**Brief**
Retype, word for word, every line of the records below starting at the one that contains "stopped through the" and ending at the one that contains "refine ⟨fun hp => ?root, fun"; include both of those lines and nothing more.

┄┄┄┄┄┄

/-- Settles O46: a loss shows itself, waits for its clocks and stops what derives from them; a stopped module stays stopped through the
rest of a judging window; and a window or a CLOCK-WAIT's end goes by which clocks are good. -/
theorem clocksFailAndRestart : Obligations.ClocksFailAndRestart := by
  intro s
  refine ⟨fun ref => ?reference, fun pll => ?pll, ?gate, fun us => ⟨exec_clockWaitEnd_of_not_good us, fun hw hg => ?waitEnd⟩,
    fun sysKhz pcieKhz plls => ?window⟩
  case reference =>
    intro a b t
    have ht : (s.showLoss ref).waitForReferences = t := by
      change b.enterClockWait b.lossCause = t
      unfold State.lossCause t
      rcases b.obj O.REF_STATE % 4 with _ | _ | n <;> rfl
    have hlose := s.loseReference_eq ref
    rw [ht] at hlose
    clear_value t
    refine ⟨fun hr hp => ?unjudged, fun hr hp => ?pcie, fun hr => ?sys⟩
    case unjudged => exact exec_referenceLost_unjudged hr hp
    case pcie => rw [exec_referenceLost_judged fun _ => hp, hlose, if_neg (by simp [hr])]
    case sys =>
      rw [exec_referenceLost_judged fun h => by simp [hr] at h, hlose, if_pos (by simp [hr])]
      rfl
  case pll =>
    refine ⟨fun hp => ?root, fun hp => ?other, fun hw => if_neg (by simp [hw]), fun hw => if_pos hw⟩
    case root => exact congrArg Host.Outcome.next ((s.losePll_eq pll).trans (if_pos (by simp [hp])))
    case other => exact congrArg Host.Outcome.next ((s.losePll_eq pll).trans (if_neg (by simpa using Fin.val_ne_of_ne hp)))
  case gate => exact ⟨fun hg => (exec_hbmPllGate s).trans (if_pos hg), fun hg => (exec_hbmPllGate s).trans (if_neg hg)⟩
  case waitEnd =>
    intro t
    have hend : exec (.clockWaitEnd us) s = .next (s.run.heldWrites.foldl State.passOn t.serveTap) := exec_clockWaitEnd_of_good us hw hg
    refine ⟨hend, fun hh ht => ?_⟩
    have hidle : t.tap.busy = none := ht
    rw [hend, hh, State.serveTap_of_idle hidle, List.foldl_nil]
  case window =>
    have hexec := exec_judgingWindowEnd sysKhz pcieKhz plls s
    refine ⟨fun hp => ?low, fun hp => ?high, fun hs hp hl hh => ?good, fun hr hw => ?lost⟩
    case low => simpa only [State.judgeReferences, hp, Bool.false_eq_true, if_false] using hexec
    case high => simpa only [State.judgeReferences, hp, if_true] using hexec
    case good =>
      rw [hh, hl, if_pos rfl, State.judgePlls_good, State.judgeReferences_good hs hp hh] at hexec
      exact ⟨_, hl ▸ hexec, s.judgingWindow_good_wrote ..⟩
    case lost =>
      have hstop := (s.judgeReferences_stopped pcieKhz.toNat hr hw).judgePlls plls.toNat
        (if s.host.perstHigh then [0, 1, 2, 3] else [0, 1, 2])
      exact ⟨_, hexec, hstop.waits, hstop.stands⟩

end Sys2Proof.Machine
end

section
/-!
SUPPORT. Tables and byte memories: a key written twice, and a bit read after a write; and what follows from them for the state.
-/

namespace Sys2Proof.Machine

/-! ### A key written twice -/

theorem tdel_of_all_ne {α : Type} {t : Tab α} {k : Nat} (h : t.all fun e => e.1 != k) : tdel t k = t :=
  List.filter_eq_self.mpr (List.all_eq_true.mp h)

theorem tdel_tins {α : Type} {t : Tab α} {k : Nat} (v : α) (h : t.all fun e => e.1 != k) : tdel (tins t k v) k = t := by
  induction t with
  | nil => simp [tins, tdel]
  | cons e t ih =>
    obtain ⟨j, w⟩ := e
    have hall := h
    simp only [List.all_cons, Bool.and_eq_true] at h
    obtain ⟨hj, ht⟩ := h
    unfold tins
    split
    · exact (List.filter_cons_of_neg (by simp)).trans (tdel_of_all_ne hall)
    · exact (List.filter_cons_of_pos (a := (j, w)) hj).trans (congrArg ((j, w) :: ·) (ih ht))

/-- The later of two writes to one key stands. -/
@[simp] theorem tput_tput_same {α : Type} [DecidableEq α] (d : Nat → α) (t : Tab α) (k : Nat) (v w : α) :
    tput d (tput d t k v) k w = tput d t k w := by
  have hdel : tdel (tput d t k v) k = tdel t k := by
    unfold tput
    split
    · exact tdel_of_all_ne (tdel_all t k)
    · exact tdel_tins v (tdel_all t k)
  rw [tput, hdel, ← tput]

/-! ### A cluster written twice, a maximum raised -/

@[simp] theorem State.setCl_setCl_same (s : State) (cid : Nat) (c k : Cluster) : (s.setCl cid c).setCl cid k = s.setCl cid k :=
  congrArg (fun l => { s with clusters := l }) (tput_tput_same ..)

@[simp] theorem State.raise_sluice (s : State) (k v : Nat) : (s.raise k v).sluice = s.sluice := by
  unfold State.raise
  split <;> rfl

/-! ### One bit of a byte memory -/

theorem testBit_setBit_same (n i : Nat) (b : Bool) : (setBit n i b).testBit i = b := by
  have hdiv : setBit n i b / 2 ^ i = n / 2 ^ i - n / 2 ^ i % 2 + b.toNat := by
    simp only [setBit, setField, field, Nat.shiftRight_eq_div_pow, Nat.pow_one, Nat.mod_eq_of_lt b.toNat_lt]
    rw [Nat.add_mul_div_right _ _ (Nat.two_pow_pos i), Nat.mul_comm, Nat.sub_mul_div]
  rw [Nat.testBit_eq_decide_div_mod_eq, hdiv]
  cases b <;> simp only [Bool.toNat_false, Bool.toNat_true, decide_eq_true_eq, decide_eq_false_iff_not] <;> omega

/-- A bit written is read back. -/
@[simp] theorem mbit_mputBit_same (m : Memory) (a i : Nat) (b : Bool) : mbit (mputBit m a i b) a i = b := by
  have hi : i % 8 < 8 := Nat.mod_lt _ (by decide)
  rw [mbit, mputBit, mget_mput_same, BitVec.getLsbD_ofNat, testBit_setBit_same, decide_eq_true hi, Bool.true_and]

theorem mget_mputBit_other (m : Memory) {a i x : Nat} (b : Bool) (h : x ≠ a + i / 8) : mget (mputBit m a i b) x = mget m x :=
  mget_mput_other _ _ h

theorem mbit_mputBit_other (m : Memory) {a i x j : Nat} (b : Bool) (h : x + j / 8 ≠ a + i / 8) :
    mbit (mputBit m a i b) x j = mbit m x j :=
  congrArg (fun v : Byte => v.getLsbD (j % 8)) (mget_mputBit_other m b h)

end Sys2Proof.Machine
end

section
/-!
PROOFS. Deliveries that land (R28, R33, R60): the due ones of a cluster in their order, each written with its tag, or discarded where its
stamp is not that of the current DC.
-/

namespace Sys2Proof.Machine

┄┄┄┄┄┄

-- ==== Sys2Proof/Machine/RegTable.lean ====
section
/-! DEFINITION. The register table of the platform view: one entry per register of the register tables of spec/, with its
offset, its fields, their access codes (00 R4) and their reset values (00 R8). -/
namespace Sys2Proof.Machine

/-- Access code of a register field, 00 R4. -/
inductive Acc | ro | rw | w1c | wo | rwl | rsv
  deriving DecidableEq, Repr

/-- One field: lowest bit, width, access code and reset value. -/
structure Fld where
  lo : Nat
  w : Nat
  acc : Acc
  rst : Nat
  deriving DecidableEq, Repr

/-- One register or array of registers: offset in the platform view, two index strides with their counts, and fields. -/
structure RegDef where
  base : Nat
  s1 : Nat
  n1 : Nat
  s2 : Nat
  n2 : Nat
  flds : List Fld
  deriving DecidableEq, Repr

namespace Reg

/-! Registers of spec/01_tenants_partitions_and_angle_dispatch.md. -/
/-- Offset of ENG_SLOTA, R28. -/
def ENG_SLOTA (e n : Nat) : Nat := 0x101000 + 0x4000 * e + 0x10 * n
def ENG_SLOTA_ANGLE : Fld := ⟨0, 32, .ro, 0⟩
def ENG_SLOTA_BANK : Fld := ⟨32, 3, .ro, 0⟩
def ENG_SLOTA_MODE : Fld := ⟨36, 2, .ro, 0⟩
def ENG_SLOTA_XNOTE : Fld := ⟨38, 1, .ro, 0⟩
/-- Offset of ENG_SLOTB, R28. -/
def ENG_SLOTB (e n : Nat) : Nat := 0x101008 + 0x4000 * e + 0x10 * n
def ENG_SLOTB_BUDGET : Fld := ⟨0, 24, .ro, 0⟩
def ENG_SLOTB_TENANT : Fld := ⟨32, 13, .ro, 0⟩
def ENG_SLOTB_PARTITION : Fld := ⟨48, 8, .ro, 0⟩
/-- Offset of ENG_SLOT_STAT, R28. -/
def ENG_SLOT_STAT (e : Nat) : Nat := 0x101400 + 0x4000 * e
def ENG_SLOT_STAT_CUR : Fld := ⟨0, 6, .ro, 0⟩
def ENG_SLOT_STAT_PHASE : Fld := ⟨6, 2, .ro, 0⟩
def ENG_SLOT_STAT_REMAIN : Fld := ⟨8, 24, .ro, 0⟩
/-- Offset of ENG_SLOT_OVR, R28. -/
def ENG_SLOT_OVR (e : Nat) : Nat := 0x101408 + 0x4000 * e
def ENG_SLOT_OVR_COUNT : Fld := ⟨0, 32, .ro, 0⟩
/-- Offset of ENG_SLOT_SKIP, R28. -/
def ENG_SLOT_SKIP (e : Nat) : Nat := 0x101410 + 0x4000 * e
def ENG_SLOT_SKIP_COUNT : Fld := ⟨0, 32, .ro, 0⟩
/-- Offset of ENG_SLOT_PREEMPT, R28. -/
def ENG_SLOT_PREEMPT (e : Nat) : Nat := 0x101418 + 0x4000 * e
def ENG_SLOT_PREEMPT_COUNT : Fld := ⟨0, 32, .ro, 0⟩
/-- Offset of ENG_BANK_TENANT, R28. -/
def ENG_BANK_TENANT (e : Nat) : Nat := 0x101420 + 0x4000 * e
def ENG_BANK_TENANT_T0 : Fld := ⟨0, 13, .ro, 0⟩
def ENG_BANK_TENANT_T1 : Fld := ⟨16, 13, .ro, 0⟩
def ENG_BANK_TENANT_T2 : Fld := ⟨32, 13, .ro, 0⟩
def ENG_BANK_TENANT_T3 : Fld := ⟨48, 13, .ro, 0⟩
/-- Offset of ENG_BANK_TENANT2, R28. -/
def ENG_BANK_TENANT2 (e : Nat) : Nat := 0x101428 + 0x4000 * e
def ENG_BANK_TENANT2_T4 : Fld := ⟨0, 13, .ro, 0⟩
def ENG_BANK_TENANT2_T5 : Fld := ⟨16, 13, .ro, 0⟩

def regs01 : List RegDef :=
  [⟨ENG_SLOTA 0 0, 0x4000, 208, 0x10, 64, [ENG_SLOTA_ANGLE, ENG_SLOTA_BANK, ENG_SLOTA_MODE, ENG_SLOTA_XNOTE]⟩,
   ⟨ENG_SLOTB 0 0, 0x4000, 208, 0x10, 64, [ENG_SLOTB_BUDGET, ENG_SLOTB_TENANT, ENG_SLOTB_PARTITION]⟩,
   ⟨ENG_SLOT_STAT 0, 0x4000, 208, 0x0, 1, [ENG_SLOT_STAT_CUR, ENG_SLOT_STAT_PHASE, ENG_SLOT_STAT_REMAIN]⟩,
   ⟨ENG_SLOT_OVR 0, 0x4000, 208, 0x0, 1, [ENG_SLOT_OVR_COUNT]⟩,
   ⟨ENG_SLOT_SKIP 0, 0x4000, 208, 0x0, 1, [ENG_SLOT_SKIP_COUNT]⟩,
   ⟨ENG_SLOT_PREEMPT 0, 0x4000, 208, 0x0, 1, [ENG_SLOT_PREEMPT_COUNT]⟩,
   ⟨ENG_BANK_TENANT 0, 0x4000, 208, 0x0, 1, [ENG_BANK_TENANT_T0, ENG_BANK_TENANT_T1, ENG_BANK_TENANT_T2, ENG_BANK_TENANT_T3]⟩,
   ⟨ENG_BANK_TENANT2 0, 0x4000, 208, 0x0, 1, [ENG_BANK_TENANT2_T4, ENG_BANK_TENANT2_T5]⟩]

┄┄┄┄┄┄

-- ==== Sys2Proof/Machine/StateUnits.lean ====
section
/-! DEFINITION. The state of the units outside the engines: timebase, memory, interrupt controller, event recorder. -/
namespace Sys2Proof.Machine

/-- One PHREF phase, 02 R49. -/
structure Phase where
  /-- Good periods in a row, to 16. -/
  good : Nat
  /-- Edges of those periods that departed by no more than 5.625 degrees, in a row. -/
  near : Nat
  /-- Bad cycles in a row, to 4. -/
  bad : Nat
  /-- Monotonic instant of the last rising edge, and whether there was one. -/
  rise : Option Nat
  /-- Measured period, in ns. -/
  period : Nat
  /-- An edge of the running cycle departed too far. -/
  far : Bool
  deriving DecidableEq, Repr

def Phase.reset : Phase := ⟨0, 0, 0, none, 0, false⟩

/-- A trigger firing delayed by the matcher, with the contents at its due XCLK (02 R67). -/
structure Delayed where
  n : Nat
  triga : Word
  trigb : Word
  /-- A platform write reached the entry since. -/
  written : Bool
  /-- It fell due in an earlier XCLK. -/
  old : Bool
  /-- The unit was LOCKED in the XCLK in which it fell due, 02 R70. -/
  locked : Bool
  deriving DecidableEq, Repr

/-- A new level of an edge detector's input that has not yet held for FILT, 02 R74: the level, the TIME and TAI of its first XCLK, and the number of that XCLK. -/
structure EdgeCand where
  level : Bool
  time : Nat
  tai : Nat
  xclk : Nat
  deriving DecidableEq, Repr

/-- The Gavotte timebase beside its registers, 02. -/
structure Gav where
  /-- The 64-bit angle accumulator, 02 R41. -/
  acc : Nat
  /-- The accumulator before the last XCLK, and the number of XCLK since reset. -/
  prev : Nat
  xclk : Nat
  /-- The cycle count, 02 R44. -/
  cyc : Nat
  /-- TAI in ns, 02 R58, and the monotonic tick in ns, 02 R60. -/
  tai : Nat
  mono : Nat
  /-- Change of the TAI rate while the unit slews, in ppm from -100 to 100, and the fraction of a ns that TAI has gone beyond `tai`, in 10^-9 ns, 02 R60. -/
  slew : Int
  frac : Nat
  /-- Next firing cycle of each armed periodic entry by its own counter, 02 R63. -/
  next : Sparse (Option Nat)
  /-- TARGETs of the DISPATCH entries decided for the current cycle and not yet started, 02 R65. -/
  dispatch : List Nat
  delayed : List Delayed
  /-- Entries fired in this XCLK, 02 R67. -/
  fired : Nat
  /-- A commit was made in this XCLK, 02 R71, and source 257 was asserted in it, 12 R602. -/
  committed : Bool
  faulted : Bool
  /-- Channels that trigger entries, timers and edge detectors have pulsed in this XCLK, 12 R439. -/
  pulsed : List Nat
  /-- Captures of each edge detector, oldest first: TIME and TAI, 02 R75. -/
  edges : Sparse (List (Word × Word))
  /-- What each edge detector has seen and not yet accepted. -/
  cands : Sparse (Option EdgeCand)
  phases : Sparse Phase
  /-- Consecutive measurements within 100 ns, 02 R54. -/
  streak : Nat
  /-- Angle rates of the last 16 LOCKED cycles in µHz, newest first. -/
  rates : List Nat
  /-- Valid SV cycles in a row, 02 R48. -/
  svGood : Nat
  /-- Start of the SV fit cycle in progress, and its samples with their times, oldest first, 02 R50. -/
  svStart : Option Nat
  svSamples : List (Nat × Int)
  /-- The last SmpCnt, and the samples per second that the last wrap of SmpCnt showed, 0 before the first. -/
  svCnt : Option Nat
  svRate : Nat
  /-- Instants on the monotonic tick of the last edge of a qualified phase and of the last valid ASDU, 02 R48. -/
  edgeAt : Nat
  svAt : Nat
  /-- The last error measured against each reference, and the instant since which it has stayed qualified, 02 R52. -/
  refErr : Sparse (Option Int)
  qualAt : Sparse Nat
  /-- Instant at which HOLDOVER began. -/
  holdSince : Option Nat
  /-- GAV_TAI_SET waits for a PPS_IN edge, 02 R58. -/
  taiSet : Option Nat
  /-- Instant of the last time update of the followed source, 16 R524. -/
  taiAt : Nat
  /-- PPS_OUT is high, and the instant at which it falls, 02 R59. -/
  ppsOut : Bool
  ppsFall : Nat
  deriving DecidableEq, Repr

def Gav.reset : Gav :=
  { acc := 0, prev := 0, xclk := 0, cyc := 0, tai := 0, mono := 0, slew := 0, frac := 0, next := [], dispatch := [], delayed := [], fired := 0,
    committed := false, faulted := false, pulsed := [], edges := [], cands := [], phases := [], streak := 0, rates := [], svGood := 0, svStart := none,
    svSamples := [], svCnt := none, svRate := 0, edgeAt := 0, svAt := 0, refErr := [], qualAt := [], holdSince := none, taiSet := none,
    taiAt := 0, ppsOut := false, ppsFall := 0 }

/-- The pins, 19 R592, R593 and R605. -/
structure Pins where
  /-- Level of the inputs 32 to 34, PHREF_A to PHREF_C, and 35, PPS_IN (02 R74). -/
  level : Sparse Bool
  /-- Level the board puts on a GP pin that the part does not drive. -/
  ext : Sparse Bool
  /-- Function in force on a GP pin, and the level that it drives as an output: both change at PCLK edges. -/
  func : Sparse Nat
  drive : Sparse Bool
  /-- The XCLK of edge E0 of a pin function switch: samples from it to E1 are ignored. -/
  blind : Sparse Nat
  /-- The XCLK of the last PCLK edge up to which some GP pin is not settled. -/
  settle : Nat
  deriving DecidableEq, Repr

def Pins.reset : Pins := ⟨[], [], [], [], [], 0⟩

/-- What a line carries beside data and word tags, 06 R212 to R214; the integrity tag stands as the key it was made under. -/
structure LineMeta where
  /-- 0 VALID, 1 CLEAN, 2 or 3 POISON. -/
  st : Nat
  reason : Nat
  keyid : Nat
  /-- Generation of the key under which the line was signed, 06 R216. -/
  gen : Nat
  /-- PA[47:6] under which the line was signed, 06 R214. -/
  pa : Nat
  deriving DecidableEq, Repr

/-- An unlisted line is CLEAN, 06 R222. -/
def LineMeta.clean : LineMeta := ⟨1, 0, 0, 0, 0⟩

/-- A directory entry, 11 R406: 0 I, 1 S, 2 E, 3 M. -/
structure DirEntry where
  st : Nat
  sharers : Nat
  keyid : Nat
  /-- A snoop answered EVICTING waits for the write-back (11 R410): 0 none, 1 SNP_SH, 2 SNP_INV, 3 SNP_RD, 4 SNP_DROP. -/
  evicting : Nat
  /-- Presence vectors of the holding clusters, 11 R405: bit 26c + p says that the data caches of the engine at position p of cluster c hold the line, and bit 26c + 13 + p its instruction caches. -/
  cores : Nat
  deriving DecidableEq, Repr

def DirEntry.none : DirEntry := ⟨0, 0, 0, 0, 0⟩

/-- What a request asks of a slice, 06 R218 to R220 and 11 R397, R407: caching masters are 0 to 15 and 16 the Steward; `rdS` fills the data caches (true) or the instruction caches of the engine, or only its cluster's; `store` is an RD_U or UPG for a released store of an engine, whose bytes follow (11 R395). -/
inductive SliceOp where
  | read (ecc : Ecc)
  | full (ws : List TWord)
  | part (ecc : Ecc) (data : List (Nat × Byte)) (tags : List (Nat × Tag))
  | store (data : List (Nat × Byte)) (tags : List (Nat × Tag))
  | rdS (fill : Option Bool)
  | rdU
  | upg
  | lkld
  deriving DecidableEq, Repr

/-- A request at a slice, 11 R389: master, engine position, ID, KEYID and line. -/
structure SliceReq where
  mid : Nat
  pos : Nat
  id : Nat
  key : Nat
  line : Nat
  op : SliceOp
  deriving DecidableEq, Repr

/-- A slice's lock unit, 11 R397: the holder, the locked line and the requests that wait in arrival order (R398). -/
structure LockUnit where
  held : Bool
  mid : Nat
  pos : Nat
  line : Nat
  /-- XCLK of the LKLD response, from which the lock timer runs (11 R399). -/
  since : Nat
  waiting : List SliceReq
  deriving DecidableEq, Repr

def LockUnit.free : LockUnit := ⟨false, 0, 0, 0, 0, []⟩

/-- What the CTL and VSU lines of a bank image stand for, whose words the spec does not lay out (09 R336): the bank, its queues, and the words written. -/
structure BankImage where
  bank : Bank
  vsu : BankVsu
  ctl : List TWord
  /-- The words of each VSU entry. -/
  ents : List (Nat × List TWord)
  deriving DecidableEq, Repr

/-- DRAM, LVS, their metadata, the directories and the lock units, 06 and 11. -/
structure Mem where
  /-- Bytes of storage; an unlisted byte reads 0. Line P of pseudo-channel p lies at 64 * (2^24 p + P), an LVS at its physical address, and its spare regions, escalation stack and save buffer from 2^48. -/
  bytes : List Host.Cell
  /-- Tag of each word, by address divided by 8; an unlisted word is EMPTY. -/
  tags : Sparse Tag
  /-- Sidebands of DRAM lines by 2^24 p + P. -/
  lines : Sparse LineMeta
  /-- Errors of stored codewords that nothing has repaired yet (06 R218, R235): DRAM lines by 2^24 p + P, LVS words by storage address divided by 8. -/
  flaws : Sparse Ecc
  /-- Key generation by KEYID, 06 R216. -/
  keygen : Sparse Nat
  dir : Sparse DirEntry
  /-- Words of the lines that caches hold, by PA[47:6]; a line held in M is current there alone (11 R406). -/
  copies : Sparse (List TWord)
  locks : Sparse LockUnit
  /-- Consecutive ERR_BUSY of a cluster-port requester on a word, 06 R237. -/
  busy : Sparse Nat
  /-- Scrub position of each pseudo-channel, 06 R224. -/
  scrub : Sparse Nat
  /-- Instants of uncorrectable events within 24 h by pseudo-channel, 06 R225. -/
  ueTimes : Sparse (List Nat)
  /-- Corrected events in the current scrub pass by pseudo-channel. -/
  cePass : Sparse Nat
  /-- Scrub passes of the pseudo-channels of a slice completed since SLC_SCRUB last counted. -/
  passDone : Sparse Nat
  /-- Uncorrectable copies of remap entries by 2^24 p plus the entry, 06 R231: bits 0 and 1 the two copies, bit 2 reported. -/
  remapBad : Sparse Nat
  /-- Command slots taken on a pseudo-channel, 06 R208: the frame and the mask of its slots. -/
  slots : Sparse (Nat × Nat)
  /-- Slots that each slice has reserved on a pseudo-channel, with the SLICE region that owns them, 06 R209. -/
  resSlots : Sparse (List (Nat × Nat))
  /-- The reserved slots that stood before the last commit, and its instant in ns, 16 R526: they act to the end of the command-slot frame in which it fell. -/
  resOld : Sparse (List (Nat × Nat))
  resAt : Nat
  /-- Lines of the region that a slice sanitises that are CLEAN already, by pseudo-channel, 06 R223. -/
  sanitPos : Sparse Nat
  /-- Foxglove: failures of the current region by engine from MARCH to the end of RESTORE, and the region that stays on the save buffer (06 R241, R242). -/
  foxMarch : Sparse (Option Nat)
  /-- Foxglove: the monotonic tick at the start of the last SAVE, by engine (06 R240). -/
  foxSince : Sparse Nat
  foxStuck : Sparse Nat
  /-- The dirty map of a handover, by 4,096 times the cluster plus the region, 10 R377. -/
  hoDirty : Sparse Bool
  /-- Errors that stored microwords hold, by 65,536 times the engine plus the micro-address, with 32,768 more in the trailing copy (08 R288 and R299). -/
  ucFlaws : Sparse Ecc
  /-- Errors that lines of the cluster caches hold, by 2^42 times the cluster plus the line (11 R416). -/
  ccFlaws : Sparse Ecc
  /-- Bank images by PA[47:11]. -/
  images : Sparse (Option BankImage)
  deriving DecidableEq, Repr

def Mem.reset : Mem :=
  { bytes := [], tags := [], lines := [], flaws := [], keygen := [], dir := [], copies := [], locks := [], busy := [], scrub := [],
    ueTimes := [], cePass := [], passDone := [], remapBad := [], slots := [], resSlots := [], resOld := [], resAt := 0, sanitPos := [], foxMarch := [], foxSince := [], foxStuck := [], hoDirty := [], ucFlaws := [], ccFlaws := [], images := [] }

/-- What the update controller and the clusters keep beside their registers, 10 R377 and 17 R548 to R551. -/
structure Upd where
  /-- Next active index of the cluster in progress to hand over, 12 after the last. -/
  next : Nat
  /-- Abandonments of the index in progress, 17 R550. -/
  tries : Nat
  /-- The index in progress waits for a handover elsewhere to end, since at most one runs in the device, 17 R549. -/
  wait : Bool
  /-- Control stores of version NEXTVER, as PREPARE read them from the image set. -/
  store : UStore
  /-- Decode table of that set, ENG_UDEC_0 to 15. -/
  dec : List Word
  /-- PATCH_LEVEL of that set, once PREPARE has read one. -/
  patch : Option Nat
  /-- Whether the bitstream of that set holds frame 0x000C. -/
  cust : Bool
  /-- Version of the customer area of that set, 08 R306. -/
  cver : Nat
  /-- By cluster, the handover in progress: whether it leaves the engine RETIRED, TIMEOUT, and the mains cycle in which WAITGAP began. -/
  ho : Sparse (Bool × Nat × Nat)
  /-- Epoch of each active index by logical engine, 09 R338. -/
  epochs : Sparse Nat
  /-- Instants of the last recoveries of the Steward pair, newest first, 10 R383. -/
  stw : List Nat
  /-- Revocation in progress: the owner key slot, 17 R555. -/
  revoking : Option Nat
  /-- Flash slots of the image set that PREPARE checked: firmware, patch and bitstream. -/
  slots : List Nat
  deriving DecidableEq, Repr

┄┄┄┄┄┄

**Solution for this exercise**
/-- Settles O46: a loss shows itself, waits for its clocks and stops what derives from them; a stopped module stays stopped through the
rest of a judging window; and a window or a CLOCK-WAIT's end goes by which clocks are good. -/
theorem clocksFailAndRestart : Obligations.ClocksFailAndRestart := by
  intro s
  refine ⟨fun ref => ?reference, fun pll => ?pll, ?gate, fun us => ⟨exec_clockWaitEnd_of_not_good us, fun hw hg => ?waitEnd⟩,
    fun sysKhz pcieKhz plls => ?window⟩
  case reference =>
    intro a b t
    have ht : (s.showLoss ref).waitForReferences = t := by
      change b.enterClockWait b.lossCause = t
      unfold State.lossCause t
      rcases b.obj O.REF_STATE % 4 with _ | _ | n <;> rfl
    have hlose := s.loseReference_eq ref
    rw [ht] at hlose
    clear_value t
    refine ⟨fun hr hp => ?unjudged, fun hr hp => ?pcie, fun hr => ?sys⟩
    case unjudged => exact exec_referenceLost_unjudged hr hp
    case pcie => rw [exec_referenceLost_judged fun _ => hp, hlose, if_neg (by simp [hr])]
    case sys =>
      rw [exec_referenceLost_judged fun h => by simp [hr] at h, hlose, if_pos (by simp [hr])]
      rfl
  case pll =>
    refine ⟨fun hp => ?root, fun hp => ?other, fun hw => if_neg (by simp [hw]), fun hw => if_pos hw⟩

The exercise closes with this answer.